Collected data entries:

=== Section Start ===

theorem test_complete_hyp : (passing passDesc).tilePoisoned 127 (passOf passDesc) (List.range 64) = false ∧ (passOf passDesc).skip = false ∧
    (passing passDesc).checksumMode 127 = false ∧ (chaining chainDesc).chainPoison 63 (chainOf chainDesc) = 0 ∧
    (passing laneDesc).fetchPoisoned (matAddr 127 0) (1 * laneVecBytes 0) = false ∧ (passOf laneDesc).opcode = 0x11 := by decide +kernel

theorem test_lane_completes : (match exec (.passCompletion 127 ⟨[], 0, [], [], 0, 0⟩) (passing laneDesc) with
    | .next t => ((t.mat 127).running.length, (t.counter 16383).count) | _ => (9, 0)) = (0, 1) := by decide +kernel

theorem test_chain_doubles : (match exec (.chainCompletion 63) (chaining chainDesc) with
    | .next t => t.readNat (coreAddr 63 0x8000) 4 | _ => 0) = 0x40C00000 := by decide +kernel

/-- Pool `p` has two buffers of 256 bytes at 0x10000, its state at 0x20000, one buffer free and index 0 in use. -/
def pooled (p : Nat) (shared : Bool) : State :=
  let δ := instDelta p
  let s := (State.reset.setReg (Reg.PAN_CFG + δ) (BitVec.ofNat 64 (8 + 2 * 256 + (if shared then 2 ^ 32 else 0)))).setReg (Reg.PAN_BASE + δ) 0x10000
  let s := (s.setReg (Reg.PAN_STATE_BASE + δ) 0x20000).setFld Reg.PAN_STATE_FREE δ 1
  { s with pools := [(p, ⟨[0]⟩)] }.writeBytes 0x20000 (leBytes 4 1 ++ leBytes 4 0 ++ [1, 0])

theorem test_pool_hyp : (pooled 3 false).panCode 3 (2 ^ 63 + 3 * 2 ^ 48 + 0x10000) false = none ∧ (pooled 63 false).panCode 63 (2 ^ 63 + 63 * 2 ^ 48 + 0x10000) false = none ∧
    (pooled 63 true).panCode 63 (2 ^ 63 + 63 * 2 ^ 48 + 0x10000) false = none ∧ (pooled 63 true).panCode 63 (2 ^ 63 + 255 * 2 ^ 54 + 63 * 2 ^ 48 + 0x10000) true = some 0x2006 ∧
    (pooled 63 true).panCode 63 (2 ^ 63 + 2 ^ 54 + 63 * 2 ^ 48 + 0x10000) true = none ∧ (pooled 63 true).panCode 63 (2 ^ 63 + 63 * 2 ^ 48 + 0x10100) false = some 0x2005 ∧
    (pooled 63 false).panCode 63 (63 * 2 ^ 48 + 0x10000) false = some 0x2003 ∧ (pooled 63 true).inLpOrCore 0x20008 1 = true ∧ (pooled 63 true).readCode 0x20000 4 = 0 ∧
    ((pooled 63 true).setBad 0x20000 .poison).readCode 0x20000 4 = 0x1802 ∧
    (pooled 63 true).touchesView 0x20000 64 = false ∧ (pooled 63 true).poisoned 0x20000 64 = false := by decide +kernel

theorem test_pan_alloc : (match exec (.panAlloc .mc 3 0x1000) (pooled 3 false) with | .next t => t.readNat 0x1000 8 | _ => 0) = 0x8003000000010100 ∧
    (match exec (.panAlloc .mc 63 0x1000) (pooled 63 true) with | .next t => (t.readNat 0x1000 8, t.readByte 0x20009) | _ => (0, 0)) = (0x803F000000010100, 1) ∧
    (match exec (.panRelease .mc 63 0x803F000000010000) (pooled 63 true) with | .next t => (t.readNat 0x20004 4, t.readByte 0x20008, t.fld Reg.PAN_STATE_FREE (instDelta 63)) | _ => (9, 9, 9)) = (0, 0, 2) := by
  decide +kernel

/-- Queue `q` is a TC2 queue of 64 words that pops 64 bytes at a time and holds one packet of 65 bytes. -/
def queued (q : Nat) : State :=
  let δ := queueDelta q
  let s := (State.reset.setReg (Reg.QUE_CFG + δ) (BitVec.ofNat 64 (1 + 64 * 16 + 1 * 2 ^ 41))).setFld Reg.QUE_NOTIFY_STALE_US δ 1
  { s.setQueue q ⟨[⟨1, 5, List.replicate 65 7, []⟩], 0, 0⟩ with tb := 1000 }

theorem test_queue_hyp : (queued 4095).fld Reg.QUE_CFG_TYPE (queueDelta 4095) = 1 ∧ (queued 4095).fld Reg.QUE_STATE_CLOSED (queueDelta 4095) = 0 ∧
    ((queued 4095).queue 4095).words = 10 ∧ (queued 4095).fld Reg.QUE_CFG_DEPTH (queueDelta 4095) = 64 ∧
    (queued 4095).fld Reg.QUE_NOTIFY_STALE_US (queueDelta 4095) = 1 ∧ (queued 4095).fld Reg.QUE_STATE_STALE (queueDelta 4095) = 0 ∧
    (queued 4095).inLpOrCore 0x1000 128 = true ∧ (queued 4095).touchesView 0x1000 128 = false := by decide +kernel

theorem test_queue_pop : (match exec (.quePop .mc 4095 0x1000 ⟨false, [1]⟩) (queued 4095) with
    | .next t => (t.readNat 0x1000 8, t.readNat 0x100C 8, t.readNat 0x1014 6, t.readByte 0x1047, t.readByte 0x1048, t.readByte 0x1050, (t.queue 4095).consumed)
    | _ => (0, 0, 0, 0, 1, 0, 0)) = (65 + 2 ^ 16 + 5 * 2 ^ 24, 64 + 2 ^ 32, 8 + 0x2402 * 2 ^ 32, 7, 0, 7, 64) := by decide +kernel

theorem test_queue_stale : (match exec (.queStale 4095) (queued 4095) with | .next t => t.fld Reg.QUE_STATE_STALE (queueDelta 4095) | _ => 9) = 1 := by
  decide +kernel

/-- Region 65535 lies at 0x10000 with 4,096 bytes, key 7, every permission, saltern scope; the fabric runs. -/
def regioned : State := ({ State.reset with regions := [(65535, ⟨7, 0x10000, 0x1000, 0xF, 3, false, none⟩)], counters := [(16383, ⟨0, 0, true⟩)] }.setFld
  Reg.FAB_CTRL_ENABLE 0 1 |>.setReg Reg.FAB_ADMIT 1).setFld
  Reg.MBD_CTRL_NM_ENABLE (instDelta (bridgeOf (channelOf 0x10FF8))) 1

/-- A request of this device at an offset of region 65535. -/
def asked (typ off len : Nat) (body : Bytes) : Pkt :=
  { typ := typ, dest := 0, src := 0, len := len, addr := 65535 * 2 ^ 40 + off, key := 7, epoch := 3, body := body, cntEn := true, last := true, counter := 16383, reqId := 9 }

=== Section End ===

• YOUR TASK: Copy each line above that has the word "panAlloc".

• EXERCISE ANSWER:
theorem test_pan_alloc : (match exec (.panAlloc .mc 3 0x1000) (pooled 3 false) with | .next t => t.readNat 0x1000 8 | _ => 0) = 0x8003000000010100 ∧
    (match exec (.panAlloc .mc 63 0x1000) (pooled 63 true) with | .next t => (t.readNat 0x1000 8, t.readByte 0x20009) | _ => (0, 0)) = (0x803F000000010100, 1) ∧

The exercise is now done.